==== LISTED ENTRIES ====

theorem askLists_frame a1 (s : State) : OnlyChanges [.reads, .nextTag, .out] s (askLists a1 s) := by
  unfold askLists
  refine OnlyChanges.foldl (fun x1 x2 hx1 => ?_) ?_
  · refine OnlyChanges.step (askList_frame _ _) ?_
    exact hx1
  · exact (OnlyChanges.refl _ s)

theorem atsFails_frame (s : State) a2 a3 a4 : OnlyChanges [.funcs, .ctxs, .engineFree, .cache, .locks, .journal, .groups, .vols, .mports, .movers, .progs, .errLog, .errSeq, .defLog, .defSeq, .rb, .seqCtr] s (atsFails s a2 a3 a4) := by
  unfold atsFails
  refine OnlyChanges.foldl (fun x1 x2 hx1 => ?_) ?_
  · split
    · exact hx1
    · split
      · exact hx1
      · split
        · exact hx1
        · split
          · refine OnlyChanges.ite1 ?_ ?_
            · refine OnlyChanges.step (fatalAs_frame _ _ _ _ _) ?_
              exact hx1
            · exact hx1
          · exact hx1
  · exact (OnlyChanges.refl _ s)

theorem awaitChan_frame (s : State) a2 a3 a4 a5 a6 : OnlyChanges [.ctxs, .engineFree, .seqCtr] s (awaitChan s a2 a3 a4 a5 a6) := by
  unfold awaitChan
  split
  · rename_i x1 x2 x3
    have hx2 : OnlyChanges [.ctxs, .engineFree, .seqCtr] s x2 := by
      refine OnlyChangesP.of_eq x3 ?_
      refine OnlyChangesP.step (nextSeq_frame _) ?_
      exact (OnlyChanges.refl _ s)
    refine OnlyChanges.step (updCtx_frame _ _ _) ?_
    refine OnlyChanges.step (startWait_frame _ _ _) ?_
    exact hx2

theorem updMover_frame (s : State) a2 a3 : OnlyChanges [.movers] s (updMover s a2 a3) := by
  unfold updMover
  exact OnlyChanges.of (OnlyChanges.refl _ s) (by intro p hp; cases p <;> first | exact absurd (by decide) hp | exact rfl)

theorem updChan_frame (s : State) a2 a3 a4 : OnlyChanges [.movers] s (updChan s a2 a3 a4) := by
  unfold updChan
  refine OnlyChanges.step (updMover_frame _ _ _) ?_
  exact (OnlyChanges.refl _ s)

theorem clearCause_frame (s : State) a2 a3 a4 : OnlyChanges [.movers] s (clearCause s a2 a3 a4) := by
  unfold clearCause
  refine OnlyChanges.step (updChan_frame _ _ _ _) ?_
  exact (OnlyChanges.refl _ s)

theorem clearAll_frame (s : State) a2 a3 : OnlyChanges [.movers] s (clearAll s a2 a3) := by
  unfold clearAll
  refine OnlyChanges.foldl (fun x1 x2 hx1 => ?_) ?_
  · refine OnlyChanges.ite1 ?_ ?_
    · refine OnlyChanges.step (clearCause_frame _ _ _ _) ?_
      exact hx1
    · exact hx1
  · exact (OnlyChanges.refl _ s)

theorem pauseChan_frame (s : State) a2 a3 a4 : OnlyChanges [.movers] s (pauseChan s a2 a3 a4) := by
  unfold pauseChan
  refine OnlyChanges.step (updChan_frame _ _ _ _) ?_
  exact (OnlyChanges.refl _ s)

theorem closeDescs_frame (s : State) a2 : OnlyChanges [.ctxs, .cache] s (closeDescs s a2) := by
  unfold closeDescs
  split
  · exact (OnlyChanges.refl _ s)
  · refine OnlyChanges.foldl (fun x1 x2 hx1 => ?_) ?_
    · refine OnlyChanges.step (releaseHandle_frame _ _ _) ?_
      exact hx1
    · exact (OnlyChanges.refl _ s)

theorem delChan_frame (s : State) a2 a3 : OnlyChanges [.movers] s (delChan s a2 a3) := by
  unfold delChan
  refine OnlyChanges.step (updMover_frame _ _ _) ?_
  exact (OnlyChanges.refl _ s)

theorem openFrames_frame (s : State) a2 a3 a4 a5 : OnlyChanges [.cache] s (openFrames s a2 a3 a4 a5) := by
  unfold openFrames
  refine OnlyChanges.ite1 ?_ ?_
  · exact (OnlyChanges.refl _ s)
  · split
    · refine OnlyChanges.foldl (fun x1 x2 hx1 => ?_) ?_
      · refine OnlyChanges.step (updFrame_frame _ _ _) ?_
        exact hx1
      · exact (OnlyChanges.refl _ s)
    · exact (OnlyChanges.refl _ s)

theorem putChan_frame (s : State) a2 a3 a4 : OnlyChanges [.movers] s (putChan s a2 a3 a4) := by
  unfold putChan
  refine OnlyChanges.step (updMover_frame _ _ _) ?_
  exact (OnlyChanges.refl _ s)

theorem markBlocks_frame (s : State) a2 a3 a4 a5 : OnlyChanges [.cache] s (markBlocks s a2 a3 a4 a5) := by
  unfold markBlocks
  refine OnlyChanges.foldl (fun x1 x2 hx1 => ?_) ?_
  · refine OnlyChanges.ite1 ?_ ?_
    · split
      · refine OnlyChanges.step (updFrame_frame _ _ _) ?_
        exact hx1
      · exact hx1
    · exact hx1
  · exact (OnlyChanges.refl _ s)

theorem movBytes_frame (s : State) a2 a3 : OnlyChanges [.movers, .fresh] s (movBytes s a2 a3) := by
  unfold movBytes
  refine OnlyChanges.step (markFresh_frame _ _ _ _ _) ?_
  refine OnlyChanges.step (updMover_frame _ _ _) ?_
  exact (OnlyChanges.refl _ s)

theorem putBytes_frame a1 a2 a3 a4 a5 (s : State) : OnlyChanges [.cache] s (putBytes a1 a2 a3 a4 a5 s) := by
  induction a3 generalizing s a4 a5 with
  | zero => exact OnlyChanges.refl _ s
  | succ n ih =>
    unfold putBytes
    split
    · exact OnlyChanges.refl _ s
    · dsimp only
      refine OnlyChanges.step (ih _ _ _) ?_
      split
      · refine OnlyChanges.ite1 ?_ ?_
        · exact OnlyChanges.step (fillFrame_frame _ _ _ _) (OnlyChanges.refl _ s)
        · exact OnlyChanges.step (updFrame_frame _ _ _) (OnlyChanges.refl _ s)
      · exact OnlyChanges.refl _ s

theorem enterPi_frame (s : State) a2 a3 a4 a5 a6 : OnlyChanges [.cache, .movers] s (enterPi s a2 a3 a4 a5 a6) := by
  unfold enterPi
  extract_lets -merge -underBinder +onlyGivenNames x1
  clear_value x1
  refine OnlyChanges.ite1 ?_ ?_
  · exact (OnlyChanges.refl _ s)
  · refine OnlyChanges.foldl (fun x2 x3 hx2 => ?_) ?_
    · split
      · exact hx2
      · extract_lets -merge -underBinder +onlyGivenNames x4
        clear_value x4
        refine OnlyChanges.ite1 ?_ ?_
        · refine OnlyChanges.step (updFrame_frame _ _ _) ?_
          exact hx2
        · refine OnlyChanges.ite1 ?_ ?_
          · exact hx2
          · refine OnlyChanges.step (updChan_frame _ _ _ _) ?_
            exact hx2
    · exact (OnlyChanges.refl _ s)

theorem toReadback_frame (s : State) a2 a3 : OnlyChanges [.cache, .movers] s (toReadback s a2 a3) := by
  unfold toReadback
  extract_lets -merge -underBinder +onlyGivenNames x1
  clear_value x1
  split
  · exact (OnlyChanges.refl _ s)
  · refine OnlyChanges.step (updChan_frame _ _ _ _) ?_
    refine OnlyChanges.step (enterPi_frame _ _ _ _ _ _) ?_
    exact (OnlyChanges.refl _ s)

theorem copyLocal_frame (s : State) a2 a3 a4 a5 : OnlyChanges [.cache, .movers, .fresh] s (copyLocal s a2 a3 a4 a5) := by
  unfold copyLocal
  extract_lets -merge -underBinder +onlyGivenNames x1 x2 x3 x4 x5
  clear_value x1
  clear_value x2
  have hx3 : OnlyChanges [.cache, .movers, .fresh] s x3 := by
    unfold x3
    refine OnlyChanges.step (putBytes_frame _ _ _ _ _ _) ?_
    exact (OnlyChanges.refl _ s)
  clear_value x3
  have hx4 : OnlyChanges [.cache, .movers, .fresh] s x4 := by
    unfold x4
    refine OnlyChanges.foldl (fun x6 x7 hx6 => ?_) ?_
    · refine OnlyChanges.ite1 ?_ ?_
      · refine OnlyChanges.step (updChan_frame _ _ _ _) ?_
        refine OnlyChanges.step (markBlocks_frame _ _ _ _ _) ?_
        exact hx6
      · exact hx6
    · exact hx3
  clear_value x4
  have hx5 : OnlyChanges [.cache, .movers, .fresh] s x5 := by
    unfold x5
    refine OnlyChanges.step (movBytes_frame _ _ _) ?_
    exact hx4
  clear_value x5
  refine OnlyChanges.step (toReadback_frame _ _ _) ?_
  refine OnlyChanges.step (updChan_frame _ _ _ _) ?_
  exact hx5

theorem lookAhead_frame (s : State) a2 a3 a4 a5 : OnlyChanges [.reads, .nextTag, .out] s (lookAhead s a2 a3 a4 a5) := by
  unfold lookAhead
  split
  · exact (OnlyChanges.refl _ s)
  · extract_lets -merge -underBinder +onlyGivenNames x1 x2
    clear_value x1
    clear_value x2
    refine OnlyChanges.foldl (fun x3 x4 hx3 => ?_) ?_
    · refine OnlyChanges.ite1 ?_ ?_
      · refine OnlyChanges.step (emit_frame _ _) ?_
        refine OnlyChanges.step (openRead_frame _ _ _ _) ?_
        exact hx3
      · exact hx3
    · exact (OnlyChanges.refl _ s)

theorem sendPrg_frame (s : State) a2 : OnlyChanges [.reads, .nextTag, .xlate, .out] s (sendPrg s a2) := by
  unfold sendPrg
  extract_lets -merge -underBinder +onlyGivenNames x1 x2 x3
  clear_value x1
  have hx2 : OnlyChanges [.reads, .nextTag, .xlate, .out] s x2 := by
    unfold x2
    exact OnlyChanges.of (OnlyChanges.refl _ s) (by intro p hp; cases p <;> first | exact absurd (by decide) hp | exact rfl)
  clear_value x2
  have hx3 : OnlyChanges [.reads, .nextTag, .xlate, .out] s x3 := by
    unfold x3
    refine OnlyChanges.foldl (fun x4 x5 hx4 => ?_) ?_
    · refine OnlyChanges.step (emit_frame _ _) ?_
      exact hx4
    · exact hx2
  clear_value x3
  refine OnlyChanges.step (openRead_frame _ _ _ _) ?_
  exact hx3

theorem sendPrgs_frame (s : State) a2 : OnlyChanges [.reads, .nextTag, .xlate, .out] s (sendPrgs s a2) := by
  unfold sendPrgs
  refine OnlyChanges.foldl (fun x1 x2 hx1 => ?_) ?_
  · split
    · refine OnlyChanges.ite1 ?_ ?_
      · refine OnlyChanges.step (sendPrg_frame _ _) ?_
        exact hx1
      · exact hx1
    · exact hx1
  · exact (OnlyChanges.refl _ s)

theorem raiseTranslation_frame (s : State) a2 a3 a4 a5 a6 : OnlyChanges [.funcs, .reads, .nextTag, .ctxs, .engineFree, .cache, .locks, .journal, .groups, .vols, .mports, .movers, .xlate, .progs, .errLog, .errSeq, .defLog, .defSeq, .rb, .out, .seqCtr] s (raiseTranslation s a2 a3 a4 a5 a6) := by
  unfold raiseTranslation
  split
  · exact (OnlyChanges.refl _ s)
  · split
    · extract_lets -merge -underBinder +onlyGivenNames x1 x2 x3 x4 x5 x6 x7 x8
      clear_value x1
      clear_value x2
      clear_value x3
      clear_value x4
      have hx5 : OnlyChanges [.funcs, .reads, .nextTag, .ctxs, .engineFree, .cache, .locks, .journal, .groups, .vols, .mports, .movers, .xlate, .progs, .errLog, .errSeq, .defLog, .defSeq, .rb, .out, .seqCtr] s x5 := by
        unfold x5
        refine OnlyChanges.step (logErr_frame _ _ _ _ _) ?_
        exact (OnlyChanges.refl _ s)
      clear_value x5
      clear_value x6
      have hx7 : OnlyChanges [.funcs, .reads, .nextTag, .ctxs, .engineFree, .cache, .locks, .journal, .groups, .vols, .mports, .movers, .xlate, .progs, .errLog, .errSeq, .defLog, .defSeq, .rb, .out, .seqCtr] s x7 := by
        unfold x7
        refine OnlyChanges.step (updCtx_frame _ _ _) ?_
        exact hx5
      clear_value x7
      clear_value x8
      refine OnlyChanges.ite1 ?_ ?_
      · refine OnlyChanges.step (fatal_frame _ _ _ _) ?_
        exact hx5
      · refine OnlyChanges.ite1 ?_ ?_
        · refine OnlyChanges.step (fatalAs_frame _ _ _ _ _) ?_
          exact hx5
        · refine OnlyChanges.step (sendPrgs_frame _ _) ?_
          exact OnlyChanges.of hx7 (by intro p hp; cases p <;> first | exact absurd (by decide) hp | exact rfl)
    · exact (OnlyChanges.refl _ s)

theorem pageStop_frame (s : State) a2 a3 a4 a5 a6 a7 a8 a9 : OnlyChanges [.funcs, .reads, .nextTag, .ctxs, .engineFree, .cache, .locks, .journal, .groups, .vols, .mports, .movers, .xlate, .progs, .errLog, .errSeq, .defLog, .defSeq, .rb, .out, .seqCtr] s (pageStop s a2 a3 a4 a5 a6 a7 a8 a9) := by
  unfold pageStop
  extract_lets -merge -underBinder +onlyGivenNames x1
  have hx1 : OnlyChanges [.funcs, .reads, .nextTag, .ctxs, .engineFree, .cache, .locks, .journal, .groups, .vols, .mports, .movers, .xlate, .progs, .errLog, .errSeq, .defLog, .defSeq, .rb, .out, .seqCtr] s x1 := by
    unfold x1
    refine OnlyChanges.step (pauseChan_frame _ _ _ _) ?_
    exact (OnlyChanges.refl _ s)
  clear_value x1
  split
  · refine OnlyChanges.step (raiseTranslation_frame _ _ _ _ _ _) ?_
    exact hx1
  · refine OnlyChanges.step (lookAhead_frame _ _ _ _ _) ?_
    exact hx1
  · exact hx1

theorem touchAts_frame (s : State) a2 a3 a4 : OnlyChanges [.xlate] s (touchAts s a2 a3 a4) := by
  unfold touchAts
  split
  · extract_lets -merge -underBinder +onlyGivenNames x1
    clear_value x1
    exact OnlyChanges.of (OnlyChanges.refl _ s) (by intro p hp; cases p <;> first | exact absurd (by decide) hp | exact rfl)
  · exact (OnlyChanges.refl _ s)

theorem pump_frame a1 a2 a3 a4 (s : State) : OnlyChanges [.funcs, .reads, .nextTag, .ctxs, .engineFree, .cache, .locks, .journal, .groups, .vols, .mports, .movers, .xlate, .progs, .errLog, .errSeq, .defLog, .defSeq, .rb, .out, .seqCtr] s (pump a1 a2 a3 a4 s) := by
  induction a4 generalizing s with
  | zero => exact OnlyChanges.refl _ s
  | succ n ih =>
    unfold pump
    dsimp only
    split
    · exact OnlyChanges.refl _ s
    · split
      · refine OnlyChanges.ite1 (OnlyChanges.refl _ s) ?_
        split
        · exact OnlyChanges.refl _ s
        · split
          · refine OnlyChanges.step (ih _) (OnlyChanges.step (updChan_frame _ _ _ _) (OnlyChanges.step (issueRead_frame _ _ _ _ _ _ _) ?_))
            split
            · exact OnlyChanges.step (touchAts_frame _ _ _ _) (OnlyChanges.refl _ s)
            · exact OnlyChanges.refl _ s
          · exact OnlyChanges.step (pageStop_frame _ _ _ _ _ _ _ _ _) (OnlyChanges.refl _ s)
      · exact OnlyChanges.refl _ s

theorem runChan_frame (s : State) a2 a3 : OnlyChanges [.funcs, .reads, .nextTag, .ctxs, .engineFree, .cache, .locks, .journal, .groups, .vols, .mports, .movers, .xlate, .progs, .errLog, .errSeq, .defLog, .defSeq, .rb, .fresh, .out, .seqCtr] s (runChan s a2 a3) := by
  unfold runChan
  extract_lets -merge -underBinder +onlyGivenNames x1 x2
  have hx1 : OnlyChanges [.funcs, .reads, .nextTag, .ctxs, .engineFree, .cache, .locks, .journal, .groups, .vols, .mports, .movers, .xlate, .progs, .errLog, .errSeq, .defLog, .defSeq, .rb, .fresh, .out, .seqCtr] s x1 := by
    unfold x1
    refine OnlyChanges.step (updChan_frame _ _ _ _) ?_
    exact (OnlyChanges.refl _ s)
  clear_value x1
  clear_value x2
  split
  · exact hx1
  · split
    · exact hx1
    · split
      · exact hx1
      · refine OnlyChanges.ite1 ?_ ?_
        · refine OnlyChanges.step (lookAhead_frame _ _ _ _ _) ?_
          exact hx1
        · refine OnlyChanges.ite1 ?_ ?_
          · refine OnlyChanges.ite1 ?_ ?_
            · refine OnlyChanges.step (toReadback_frame _ _ _) ?_
              exact hx1
            · refine OnlyChanges.step (pump_frame _ _ _ _ _) ?_
              refine OnlyChanges.step (lookAhead_frame _ _ _ _ _) ?_
              exact hx1
          · refine OnlyChanges.step (copyLocal_frame _ _ _ _ _) ?_
            exact hx1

====

[DESCRIPTION OF THE TASK] Your task is to repeat the records exactly. Begin at their first line and stop after the line containing "unfold clearCause".

[ANSWER TO THE PROBLEM]
theorem askLists_frame a1 (s : State) : OnlyChanges [.reads, .nextTag, .out] s (askLists a1 s) := by
  unfold askLists
  refine OnlyChanges.foldl (fun x1 x2 hx1 => ?_) ?_
  · refine OnlyChanges.step (askList_frame _ _) ?_
    exact hx1
  · exact (OnlyChanges.refl _ s)

theorem atsFails_frame (s : State) a2 a3 a4 : OnlyChanges [.funcs, .ctxs, .engineFree, .cache, .locks, .journal, .groups, .vols, .mports, .movers, .progs, .errLog, .errSeq, .defLog, .defSeq, .rb, .seqCtr] s (atsFails s a2 a3 a4) := by
  unfold atsFails
  refine OnlyChanges.foldl (fun x1 x2 hx1 => ?_) ?_
  · split
    · exact hx1
    · split
      · exact hx1
      · split
        · exact hx1
        · split
          · refine OnlyChanges.ite1 ?_ ?_
            · refine OnlyChanges.step (fatalAs_frame _ _ _ _ _) ?_
              exact hx1
            · exact hx1
          · exact hx1
  · exact (OnlyChanges.refl _ s)

theorem awaitChan_frame (s : State) a2 a3 a4 a5 a6 : OnlyChanges [.ctxs, .engineFree, .seqCtr] s (awaitChan s a2 a3 a4 a5 a6) := by
  unfold awaitChan
  split
  · rename_i x1 x2 x3
    have hx2 : OnlyChanges [.ctxs, .engineFree, .seqCtr] s x2 := by
      refine OnlyChangesP.of_eq x3 ?_
      refine OnlyChangesP.step (nextSeq_frame _) ?_
      exact (OnlyChanges.refl _ s)
    refine OnlyChanges.step (updCtx_frame _ _ _) ?_
    refine OnlyChanges.step (startWait_frame _ _ _) ?_
    exact hx2

theorem updMover_frame (s : State) a2 a3 : OnlyChanges [.movers] s (updMover s a2 a3) := by
  unfold updMover
  exact OnlyChanges.of (OnlyChanges.refl _ s) (by intro p hp; cases p <;> first | exact absurd (by decide) hp | exact rfl)

theorem updChan_frame (s : State) a2 a3 a4 : OnlyChanges [.movers] s (updChan s a2 a3 a4) := by
  unfold updChan
  refine OnlyChanges.step (updMover_frame _ _ _) ?_
  exact (OnlyChanges.refl _ s)

theorem clearCause_frame (s : State) a2 a3 a4 : OnlyChanges [.movers] s (clearCause s a2 a3 a4) := by
  unfold clearCause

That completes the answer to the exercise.